I found this from sffchronicles and I was shocked to know that Warner Bros actually did a film version of LOTR but it's not fantasy. It stars Humphrey Boggart, Marlene Dietrich (as Galadriel) and Frodo is in a suit!


http://www.youtube.com/watch?v=3xruJ10C19U



Weirdness here.


_Edit: It wasn't from the 1950s it was a 1940's film._


----------



## YayGollum (Aug 5, 2008)

I changed the number. Also, not a bad video. I have acquired respect for the normally boring Frodo character.  Most people ask why they didn't employ giant eagles to take the One Ring thing to Mount Doom. Now, I get to wonder exactly how good Frodo's throwing arm would have to be to toss it from Cirith Ungol. And again, poor Smeagol. What other actor would do?


----------



## Persephone (Aug 5, 2008)

YayGollum said:


> I changed the number. Also, not a bad video. I have acquired respect for the normally boring Frodo character.  Most people ask why they didn't employ giant eagles to take the One Ring thing to Mount Doom. Now, I get to wonder exactly how good Frodo's throwing arm would have to be to toss it from Cirith Ungol. And again, poor Smeagol. What other actor would do?

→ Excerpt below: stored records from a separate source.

/-- `axis[a].target`, 3130h+a:04. -/
def Ent.axisTarget (a : Nat) : Nat := (0x3130+a) * 256 + (0x04)

/-- `axis[a].remaining`, 3130h+a:05. -/
def Ent.axisRemaining (a : Nat) : Nat := (0x3130+a) * 256 + (0x05)

/-- `axis[a].velocity`, 3130h+a:06. -/
def Ent.axisVelocity (a : Nat) : Nat := (0x3130+a) * 256 + (0x06)

/-- `axis[a].enc_count`, 3130h+a:07. -/
def Ent.axisEncCount (a : Nat) : Nat := (0x3130+a) * 256 + (0x07)

/-- `axis[a].enc_position`, 3130h+a:08. -/
def Ent.axisEncPosition (a : Nat) : Nat := (0x3130+a) * 256 + (0x08)

/-- `axis[a].deviation`, 3130h+a:09. -/
def Ent.axisDeviation (a : Nat) : Nat := (0x3130+a) * 256 + (0x09)

/-- `axis[a].fault`, 3130h+a:0A. -/
def Ent.axisFault (a : Nat) : Nat := (0x3130+a) * 256 + (0x0A)

/-- `axis[a].inputs`, 3130h+a:0B. -/
def Ent.axisInputs (a : Nat) : Nat := (0x3130+a) * 256 + (0x0B)

/-- `axis[a].chatter`, 3130h+a:0C. -/
def Ent.axisChatter (a : Nat) : Nat := (0x3130+a) * 256 + (0x0C)

/-- `axis[a].step_deferred`, 3130h+a:0D. -/
def Ent.axisStepDeferred (a : Nat) : Nat := (0x3130+a) * 256 + (0x0D)

/-- `axis[a].homed`, 3130h+a:0E. -/
def Ent.axisHomed (a : Nat) : Nat := (0x3130+a) * 256 + (0x0E)

/-- `axis[a].gtarget`, 3130h+a:0F. -/
def Ent.axisGtarget (a : Nat) : Nat := (0x3130+a) * 256 + (0x0F)

/-- `axis[a].last_result`, 3130h+a:10. -/
def Ent.axisLastResult (a : Nat) : Nat := (0x3130+a) * 256 + (0x10)

/-- `axis[a].enc_errors`, 3130h+a:11. -/
def Ent.axisEncErrors (a : Nat) : Nat := (0x3130+a) * 256 + (0x11)

/-- `axis[a].z_position`, 3130h+a:12. -/
def Ent.axisZPosition (a : Nat) : Nat := (0x3130+a) * 256 + (0x12)

/-- `axis[a].stepin_dropped`, 3130h+a:13. -/
def Ent.axisStepinDropped (a : Nat) : Nat := (0x3130+a) * 256 + (0x13)

/-- `mgroup[g].members`, 3150h+g:01. -/
def Ent.mgroupMembers (g : Nat) : Nat := (0x3150+g) * 256 + (0x01)

/-- `mgroup[g].vmax`, 3150h+g:02. -/
def Ent.mgroupVmax (g : Nat) : Nat := (0x3150+g) * 256 + (0x02)

/-- `mgroup[g].acc`, 3150h+g:03. -/
def Ent.mgroupAcc (g : Nat) : Nat := (0x3150+g) * 256 + (0x03)

/-- `mgroup[g].dec`, 3150h+g:04. -/
def Ent.mgroupDec (g : Nat) : Nat := (0x3150+g) * 256 + (0x04)

/-- `mgroup[g].vstart`, 3150h+g:05. -/
def Ent.mgroupVstart (g : Nat) : Nat := (0x3150+g) * 256 + (0x05)

/-- `mgroup[g].jerk_ticks`, 3150h+g:06. -/
def Ent.mgroupJerkTicks (g : Nat) : Nat := (0x3150+g) * 256 + (0x06)

/-- `mgroup[g].leader`, 3150h+g:07. -/
def Ent.mgroupLeader (g : Nat) : Nat := (0x3150+g) * 256 + (0x07)

/-- `mgroup[g].progress`, 3150h+g:08. -/
def Ent.mgroupProgress (g : Nat) : Nat := (0x3150+g) * 256 + (0x08)

/-- `mgroup[g].length`, 3150h+g:09. -/
def Ent.mgroupLength (g : Nat) : Nat := (0x3150+g) * 256 + (0x09)

/-- `mgroup[g].state`, 3150h+g:0A. -/
def Ent.mgroupState (g : Nat) : Nat := (0x3150+g) * 256 + (0x0A)

/-- `chan[c].mode`, 3400h+c:01. -/
def Ent.chanMode (c : Nat) : Nat := (0x3400+c) * 256 + (0x01)

/-- `chan[c].group`, 3400h+c:02. -/
def Ent.chanGroup (c : Nat) : Nat := (0x3400+c) * 256 + (0x02)

/-- `chan[c].word`, 3400h+c:03. -/
def Ent.chanWord (c : Nat) : Nat := (0x3400+c) * 256 + (0x03)

/-- `chan[c].readback`, 3400h+c:04. -/
def Ent.chanReadback (c : Nat) : Nat := (0x3400+c) * 256 + (0x04)

/-- `chan[c].char`, 3400h+c:05. -/
def Ent.chanChar (c : Nat) : Nat := (0x3400+c) * 256 + (0x05)

/-- `chan[c].table`, 3400h+c:06. -/
def Ent.chanTable (c : Nat) : Nat := (0x3400+c) * 256 + (0x06)

/-- `chan[c].char_gain`, 3400h+c:07. -/
def Ent.chanCharGain (c : Nat) : Nat := (0x3400+c) * 256 + (0x07)

/-- `chan[c].char_offset`, 3400h+c:08. -/
def Ent.chanCharOffset (c : Nat) : Nat := (0x3400+c) * 256 + (0x08)

/-- `chan[c].sqrt_cutoff`, 3400h+c:09. -/
def Ent.chanSqrtCutoff (c : Nat) : Nat := (0x3400+c) * 256 + (0x09)

/-- `chan[c].options`, 3400h+c:0A. -/
def Ent.chanOptions (c : Nat) : Nat := (0x3400+c) * 256 + (0x0A)

/-- `chan[c].sensor`, 3400h+c:0B. -/
def Ent.chanSensor (c : Nat) : Nat := (0x3400+c) * 256 + (0x0B)

/-- `chan[c].wiring`, 3400h+c:0C. -/
def Ent.chanWiring (c : Nat) : Nat := (0x3400+c) * 256 + (0x0C)

/-- `chan[c].cjc`, 3400h+c:0D. -/
def Ent.chanCjc (c : Nat) : Nat := (0x3400+c) * 256 + (0x0D)

/-- `chan[c].cjc_word`, 3400h+c:0E. -/
def Ent.chanCjcWord (c : Nat) : Nat := (0x3400+c) * 256 + (0x0E)

/-- `chan[c].cjc_fixed`, 3400h+c:0F. -/
def Ent.chanCjcFixed (c : Nat) : Nat := (0x3400+c) * 256 + (0x0F)

/-- `chan[c].fail_mode`, 3400h+c:10. -/
def Ent.chanFailMode (c : Nat) : Nat := (0x3400+c) * 256 + (0x10)

/-- `chan[c].fail_value`, 3400h+c:11. -/
def Ent.chanFailValue (c : Nat) : Nat := (0x3400+c) * 256 + (0x11)

/-- `chan[c].compl_band`, 3400h+c:12. -/
def Ent.chanComplBand (c : Nat) : Nat := (0x3400+c) * 256 + (0x12)

/-- `chan[c].compl_time`, 3400h+c:13. -/
def Ent.chanComplTime (c : Nat) : Nat := (0x3400+c) * 256 + (0x13)

/-- `chan[c].trim_gain`, 3400h+c:14. -/
def Ent.chanTrimGain (c : Nat) : Nat := (0x3400+c) * 256 + (0x14)

/-- `chan[c].trim_offset`, 3400h+c:15. -/
def Ent.chanTrimOffset (c : Nat) : Nat := (0x3400+c) * 256 + (0x15)

/-- `chan[c].reading`, 3440h+c:01. -/
def Ent.chanReading (c : Nat) : Nat := (0x3440+c) * 256 + (0x01)

/-- `chan[c].flags`, 3440h+c:02. -/
def Ent.chanFlags (c : Nat) : Nat := (0x3440+c) * 256 + (0x02)

/-- `chan[c].compl_consec`, 3440h+c:03. -/
def Ent.chanComplConsec (c : Nat) : Nat := (0x3440+c) * 256 + (0x03)

/-- `chan[c].compl_alarms`, 3440h+c:04. -/
def Ent.chanComplAlarms (c : Nat) : Nat := (0x3440+c) * 256 + (0x04)

/-- `chan[c].cjc_temp`, 3440h+c:05. -/
def Ent.chanCjcTemp (c : Nat) : Nat := (0x3440+c) * 256 + (0x05)

/-- `chan[c].cal[m].gain`, 3440h+c:06h+2(m−1). -/
def Ent.chanCalGain (c m : Nat) : Nat := (0x3440+c) * 256 + (0x6+2*(m-1))

/-- `chan[c].cal[m].offset`, 3440h+c:07h+2(m−1). -/
def Ent.chanCalOffset (c m : Nat) : Nat := (0x3440+c) * 256 + (0x7+2*(m-1))

/-- `chan[c].cal_time`, 3440h+c:12. -/
def Ent.chanCalTime (c : Nat) : Nat := (0x3440+c) * 256 + (0x12)

/-- `bank[b].supply_mv`, 3480h+b:01. -/
def Ent.bankSupplyMv (b : Nat) : Nat := (0x3480+b) * 256 + (0x01)

/-- `bank[b].supply_ma`, 3480h+b:02. -/
def Ent.bankSupplyMa (b : Nat) : Nat := (0x3480+b) * 256 + (0x02)

/-- `bank[b].fault`, 3480h+b:03. -/
def Ent.bankFault (b : Nat) : Nat := (0x3480+b) * 256 + (0x03)

/-- `bank[b].faults`, 3480h+b:04. -/
def Ent.bankFaults (b : Nat) : Nat := (0x3480+b) * 256 + (0x04)

/-- `bank[b].cjc_temp`, 3480h+b:05. -/
def Ent.bankCjcTemp (b : Nat) : Nat := (0x3480+b) * 256 + (0x05)

/-- `di.group`, 3500h:01. -/
def Ent.diGroup : Nat := (0x3500) * 256 + (0x01)

/-- `di.word_a`, 3500h:02. -/
def Ent.diWordA : Nat := (0x3500) * 256 + (0x02)

/-- `di.word_b`, 3500h:03. -/
def Ent.diWordB : Nat := (0x3500) * 256 + (0x03)

/-- `di.event_mask`, 3500h:04. -/
def Ent.diEventMask : Nat := (0x3500) * 256 + (0x04)

/-- `di.raw`, 3500h:05. -/
def Ent.diRaw : Nat := (0x3500) * 256 + (0x05)

/-- `di.state`, 3500h:06. -/
def Ent.diState : Nat := (0x3500) * 256 + (0x06)

/-- `di.events`, 3500h:07. -/
def Ent.diEvents : Nat := (0x3500) * 256 + (0x07)

/-- `di.filter[i]`, 3500h:08h+i. -/
def Ent.diFilter (i : Nat) : Nat := (0x3500) * 256 + (0x8+i)

/-- `do.group`, 3510h:01. -/
def Ent.doGroup : Nat := (0x3510) * 256 + (0x01)

/-- `do.word_mode`, 3510h:02. -/
def Ent.doWordMode : Nat := (0x3510) * 256 + (0x02)

/-- `do.word_base`, 3510h:03. -/
def Ent.doWordBase : Nat := (0x3510) * 256 + (0x03)

/-- `do.fail_state`, 3510h:04. -/
def Ent.doFailState : Nat := (0x3510) * 256 + (0x04)

/-- `do.retry`, 3510h:05. -/
def Ent.doRetry : Nat := (0x3510) * 256 + (0x05)

/-- `do.paired`, 3510h:06. -/
def Ent.doPaired : Nat := (0x3510) * 256 + (0x06)

/-- `do.commanded`, 3510h:07. -/
def Ent.doCommanded : Nat := (0x3510) * 256 + (0x07)

/-- `do.readback`, 3510h:08. -/
def Ent.doReadback : Nat := (0x3510) * 256 + (0x08)

/-- `do.fault`, 3510h:09. -/
def Ent.doFault : Nat := (0x3510) * 256 + (0x09)

/-- `do.fault_clear`, 3510h:0A. -/
def Ent.doFaultClear : Nat := (0x3510) * 256 + (0x0A)

/-- `do.supply`, 3510h:0B. -/
def Ent.doSupply : Nat := (0x3510) * 256 + (0x0B)

/-- `do.faults`, 3510h:0C. -/
def Ent.doFaults : Nat := (0x3510) * 256 + (0x0C)

/-- `trunk[l].state`, 3F00h+l:01. -/
def Ent.trunkState (l : Nat) : Nat := (0x3F00+l) * 256 + (0x01)

/-- `trunk[l].delay`, 3F00h+l:02. -/
def Ent.trunkDelay (l : Nat) : Nat := (0x3F00+l) * 256 + (0x02)

/-- `trunk[l].sat_latency`, 3F00h+l:03. -/
def Ent.trunkSatLatency (l : Nat) : Nat := (0x3F00+l) * 256 + (0x03)

/-- `trunk[l].sat_out_min`, 3F00h+l:04. -/
def Ent.trunkSatOutMin (l : Nat) : Nat := (0x3F00+l) * 256 + (0x04)

/-- `trunk[l].sat_id`, 3F00h+l:05. -/
def Ent.trunkSatId (l : Nat) : Nat := (0x3F00+l) * 256 + (0x05)

/-- `trunk[l].out_delay`, 3F00h+l:06. -/
def Ent.trunkOutDelay (l : Nat) : Nat := (0x3F00+l) * 256 + (0x06)

/-- `trunk[l].out_watchdog`, 3F00h+l:07. -/
def Ent.trunkOutWatchdog (l : Nat) : Nat := (0x3F00+l) * 256 + (0x07)

/-- `trunk[l].loss_limit`, 3F00h+l:08. -/
def Ent.trunkLossLimit (l : Nat) : Nat := (0x3F00+l) * 256 + (0x08)

/-- `trunk[l].rb_base`, 3F00h+l:09. -/
def Ent.trunkRbBase (l : Nat) : Nat := (0x3F00+l) * 256 + (0x09)

/-- `trunk[l].sat_config`, 3F00h+l:0A. -/
def Ent.trunkSatConfig (l : Nat) : Nat := (0x3F00+l) * 256 + (0x0A)

/-- `trunk[l].blocks`, 3F00h+l:0B. -/
def Ent.trunkBlocks (l : Nat) : Nat := (0x3F00+l) * 256 + (0x0B)

/-- `trunk[l].last_landing`, 3F00h+l:0C. -/
def Ent.trunkLastLanding (l : Nat) : Nat := (0x3F00+l) * 256 + (0x0C)

/-- `trunk[l].frames_lost`, 3F00h+l:0D. -/
def Ent.trunkFramesLost (l : Nat) : Nat := (0x3F00+l) * 256 + (0x0D)

/-- `trunk[l].crc_errors`, 3F00h+l:0E. -/
def Ent.trunkCrcErrors (l : Nat) : Nat := (0x3F00+l) * 256 + (0x0E)

/-- `trunk[l].downs`, 3F00h+l:0F. -/
def Ent.trunkDowns (l : Nat) : Nat := (0x3F00+l) * 256 + (0x0F)

/-- `trunk[l].chan[k]`, 3F10h+l:01h+k. -/
def Ent.trunkChan (l k : Nat) : Nat := (0x3F10+l) * 256 + (0x1+k)

/-- `fb[p].nom_prescaler`, 3800h+p:01. -/
def Ent.fbNomPrescaler (p : Nat) : Nat := (0x3800+p) * 256 + (0x01)

/-- `fb[p].nom_tseg1`, 3800h+p:02. -/
def Ent.fbNomTseg1 (p : Nat) : Nat := (0x3800+p) * 256 + (0x02)

/-- `fb[p].nom_tseg2`, 3800h+p:03. -/
def Ent.fbNomTseg2 (p : Nat) : Nat := (0x3800+p) * 256 + (0x03)

/-- `fb[p].nom_sjw`, 3800h+p:04. -/
def Ent.fbNomSjw (p : Nat) : Nat := (0x3800+p) * 256 + (0x04)

/-- `fb[p].data_prescaler`, 3800h+p:05. -/
def Ent.fbDataPrescaler (p : Nat) : Nat := (0x3800+p) * 256 + (0x05)

/-- `fb[p].data_tseg1`, 3800h+p:06. -/
def Ent.fbDataTseg1 (p : Nat) : Nat := (0x3800+p) * 256 + (0x06)

/-- `fb[p].data_tseg2`, 3800h+p:07. -/
def Ent.fbDataTseg2 (p : Nat) : Nat := (0x3800+p) * 256 + (0x07)

/-- `fb[p].data_sjw`, 3800h+p:08. -/
def Ent.fbDataSjw (p : Nat) : Nat := (0x3800+p) * 256 + (0x08)

/-- `fb[p].tdc_enable`, 3800h+p:09. -/
def Ent.fbTdcEnable (p : Nat) : Nat := (0x3800+p) * 256 + (0x09)

/-- `fb[p].tdc_offset`, 3800h+p:0A. -/
def Ent.fbTdcOffset (p : Nat) : Nat := (0x3800+p) * 256 + (0x0A)

/-- `fb[p].mode`, 3800h+p:0B. -/
def Ent.fbMode (p : Nat) : Nat := (0x3800+p) * 256 + (0x0B)

/-- `fb[p].termination`, 3800h+p:0C. -/
def Ent.fbTermination (p : Nat) : Nat := (0x3800+p) * 256 + (0x0C)

/-- `fb[p].matrix`, 3800h+p:0D. -/
def Ent.fbMatrix (p : Nat) : Nat := (0x3800+p) * 256 + (0x0D)

/-- `fb[p].fallback_order`, 3800h+p:0E. -/
def Ent.fbFallbackOrder (p : Nat) : Nat := (0x3800+p) * 256 + (0x0E)

/-- `fb[p].fallback_age`, 3800h+p:0F. -/
def Ent.fbFallbackAge (p : Nat) : Nat := (0x3800+p) * 256 + (0x0F)

/-- `fb[p].recovery`, 3800h+p:10. -/
def Ent.fbRecovery (p : Nat) : Nat := (0x3800+p) * 256 + (0x10)

/-- `fb[p].wake_mode`, 3800h+p:11. -/
def Ent.fbWakeMode (p : Nat) : Nat := (0x3800+p) * 256 + (0x11)

/-- `fb[p].wake_id`, 3800h+p:12. -/
def Ent.fbWakeId (p : Nat) : Nat := (0x3800+p) * 256 + (0x12)

/-- `fb[p].wake_id_mask`, 3800h+p:13. -/
def Ent.fbWakeIdMask (p : Nat) : Nat := (0x3800+p) * 256 + (0x13)

/-- `fb[p].wake_dlc`, 3800h+p:14. -/
def Ent.fbWakeDlc (p : Nat) : Nat := (0x3800+p) * 256 + (0x14)

/-- `fb[p].wake_data`, 3800h+p:15. -/
def Ent.fbWakeData (p : Nat) : Nat := (0x3800+p) * 256 + (0x15)

/-- `fb[p].wake_data_mask`, 3800h+p:16. -/
def Ent.fbWakeDataMask (p : Nat) : Nat := (0x3800+p) * 256 + (0x16)

/-- `fb[p].sleep`, 3800h+p:17. -/
def Ent.fbSleep (p : Nat) : Nat := (0x3800+p) * 256 + (0x17)

/-- `fb[p].recover`, 3800h+p:18. -/
def Ent.fbRecover (p : Nat) : Nat := (0x3800+p) * 256 + (0x18)

/-- `fb[p].cancel`, 3800h+p:19. -/
def Ent.fbCancel (p : Nat) : Nat := (0x3800+p) * 256 + (0x19)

I knew you would correct it. Thanks, T.

This was seriously one of the strangest adaptations I've seen. But then again, there might be more out there that we're not aware of.


----------



## Elthir (Aug 5, 2008)

LOL funny.

Strange how they made a film based on _The Lord of the Rings_ before the tale was finished or published.


----------



## Gilthoniel (Aug 5, 2008)

Haha! Someone's commented it saying 'Traitorous wizard.' 
Sounds a bit like our dear Yay's style! Or is there a 'torturing, traitorous wizard-types collective hatred society'?
Hehe!


----------



## HLGStrider (Aug 5, 2008)

The Lorre and Greenstreet voices were actually pretty good, but that Bogart voice was about to drive me up a wall. . . oh well. Clever none-the-less.


----------



## Persephone (Aug 5, 2008)

Gilthoniel said:


> Haha! Someone's commented it saying 'Traitorous wizard.'
> Sounds a bit like our dear Yay's style! Or is there a 'torturing, traitorous wizard-types collective hatred society'?
> Hehe!



I am sure there are more of his kind out there. They are among us. Beware!


----------



## Bucky (Aug 20, 2008)

Peter Lorre as Gollum is.....

Precious. 

Some of the movies used in the 'filming':

The Maltese Falcon 
Casablanca 
The Big Sleep 
Dark Passage 
The Third Man 
The Lady From Shanghai 
Godzilla

There's at least one more Bogart film - the one with the trees lining both sides of the road, then where he walks across the lot, the Ingred Bergman film, the one with the spider & the last one with Peter Lorre that I don't recognize......

Anyone can help?


----------



## Prince of Cats (Aug 20, 2008)

That video was awesome


----------